I could not even send an e-mail because I had three assistants, so I never had to learn. I hadn’t shopped online. I didn’t appreciate how key that was to the way people shopped and lived today. I don’t think I was actually a contemporary person any longer, because I had become so isolated and removed from all of the daily activities that you do when you have the time to do them. I hadn’t been in a grocery store in years.

BUT NOW YOU’RE WRITING SCREENPLAYS. HOW DID YOU LEARN TO DO THAT?

Well, actually, I was a very good writer when I was young. I’m not saying it’s great, but I had read so many scripts, and it became very apparent to me that I had an idea of what I was looking for. So I just fleshed out a treatment, broke it into three acts, wrote the character descriptions, developed the story line and then got Final Draft software and put it on my computer. Now I’m working on it with this screenwriter to really pull it into a real thing.

WHAT’S IT ABOUT?

It’s somewhat autobiographical, but I don’t want to tell you too much. It’s about people that you and I both could know. It’s set in London and Los Angeles. It’s a love story, but not a conventional one.

WILL YOU EVER DESIGN WOMEN’S CLOTHING AGAIN?

At this point I have absolutely no desire to go back to women’s ready-to-wear. It doesn’t mean that I won’t one day, because I do miss that too, but all I have to do is remind myself of the incredible amount of work that it takes. I guess I’m still a little bit shell-shocked, mostly from having left Gucci. It took me quite a few months to become a person again.

WHAT DO YOU MEAN?

I didn’t have a life other than work, and I had accepted that. I didn’t remember what it was like to spend time on my personal relationships or time thinking about things that made me happy. I know I sound a little born-again at the moment, but I’m trying so hard to hang on to what I’ve learned in the past year, which is that there’s a lot more to life than work and that work can be fun, because the past two or three years of my job were actually really horrible.

WHY A FRAGRANCE?

I wear fragrance. I love scent. And it’s a way to have a voice and a revenue stream with minimal work and a much longer shelf life than clothing.

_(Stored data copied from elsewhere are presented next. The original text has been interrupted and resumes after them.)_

/-- The value of every configuration that a written word is judged in lies in its range (R486). -/
def rangesOk (base : List (Nat × Word × Nat)) (ovr : Nat → List (Nat × Word × Nat)) (recipes : List Nat)
    (scope a : Nat) (w : Word) : Bool :=
  match paramAt a with
  | none => false
  | some (p, i, j) =>
    let gb := fun x => (wordIn base x).getD (dfltAt x)
    let gr := fun (r x : Nat) => (wordIn (ovr r) x).getD (gb x)
    if scope = 0xFF then
      p.inRange gb i j w && recipes.all (fun r => (wordIn (ovr r) a).isSome || p.inRange (gr r) i j w)
    else p.inRange (gr scope) i j w

/-- Check 8 on one record (R32, R39, R42, R486). A DIALDEF whose TARGET lies in the calibration, recipe or model ranges fails as an
unassigned address does: those ranges hold no parameter of a block (DESIGN CHOICE, log 97). -/
def check8 (base : List (Nat × Word × Nat)) (ovr : Nat → List (Nat × Word × Nat)) (recipes : List Nat)
    (r : RRec) : Bool :=
  match r.typ with
  | 0x01 => (pairsOf r.pl).all (fun (a, w) => addrOk r.scope a w && rangesOk base ovr recipes r.scope a w)
  | 0x02 => tableOk r.pl && (tablePairs r.pl).all (fun (a, w) =>
      addrOk r.scope a w && rangesOk base ovr recipes r.scope a w)
  | 0x05 => (paramAt (leAt r.pl 8 4)).isSome
  | _ => true

/-- An address written twice within one scope: the offset of the later record, the first in reading order (R39, R485). -/
def dupWord (recs : List RRec) : Option Nat :=
  firstRepeat ((recs.filter (fun r => r.typ = 1 || r.typ = 2)).flatMap (fun r =>
    (if r.typ = 1 then pairsOf r.pl else tablePairs r.pl).map (fun (a, _) => (r.scope * 2 ^ 32 + a, r.off))))

/-- A value fits the dial's field (R42, R51). -/
def DialDef.fits (d : DialDef) (v : Int) : Bool :=
  let n := d.hi + 1 - d.lo
  if d.signed then -((2 : Int) ^ (n - 1)) ≤ v && v < (2 : Int) ^ (n - 1) else 0 ≤ v && v < (2 : Int) ^ n

/-- The dial's field in a word, as a number. -/
def DialDef.get (d : DialDef) (w : Word) : Int :=
  let f := field w.toNat d.hi d.lo
  if d.signed then sext (d.hi + 1 - d.lo) f else f

/-- The dial's field of a word set. -/
def DialDef.put (d : DialDef) (w : Word) (v : Int) : Word := Wset w d.hi d.lo (toU (d.hi + 1 - d.lo) v)

/-- Check 11 on one dial, given the words its target has in the base and in each recipe (R42). -/
def dialOk (d : DialDef) (words : List Word) : Bool :=
  match paramAt d.target with
  | none => false
  | some (p, _, _) =>
    p.cls = .dial && d.lo ≤ d.hi && d.hi < 32
      && (List.range 32).all (fun b => !(d.lo ≤ b && b ≤ d.hi) || p.mask.testBit b)
      && (!d.persist || d.keep) && d.fits (d.num d.min) && d.fits (d.num d.max) && d.num d.min ≤ d.num d.max
      && words.all (fun w => d.num d.min ≤ d.get w && d.get w ≤ d.num d.max)

/-- A RECIPE payload (R41). -/
def recipeOf (pl : List Byte) : Recipe :=
  { idx := leAt pl 0 1, gnss := leAt pl 1 1, dflt := leAt pl 2 1,
    models := (List.range (leAt pl 0x1C 2)).map (fun k => leAt pl (0x20 + 2 * k) 2), payload := pl }

/-- A MODEL payload (R40). -/
def modelOf (off : Nat) (pl : List Byte) : Model :=
  { id := leAt pl 0 2, kind := leAt pl 2 1, len := leAt pl 4 4, ofs := off, nonce := (pl.drop 8).take 12,
    tag := (pl.drop 0x14).take 16, ct := (pl.drop 0x24).take (leAt pl 4 4) }

/-- The first offset of a list of findings, in reading order. -/
def firstOff (l : List (Option Nat)) : Option Nat :=
  (l.filterMap id).foldl (fun m o => match m with | none => some o | some n => some (Nat.min n o)) none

DO YOU BELIEVE IN ANTIAGING CREAMS?

I believe in good old-fashioned Botox, collagen and a little bit of a face-lift when you need it. You should take care of your skin, but when your neck is hanging down to your shirt collar, nothing is going to help that other than having it trimmed away.

WHAT WOULD YOU CHANGE ABOUT FASHION IF YOU COULD?

Fashion would be more appealing to consumers if it didn’t change so quickly. The demand for change has put an enormous strain on the business and caused artificial changes in styles, and that ultimately is why so many people have rejected fashion and walk around in T shirts and comfortable pants.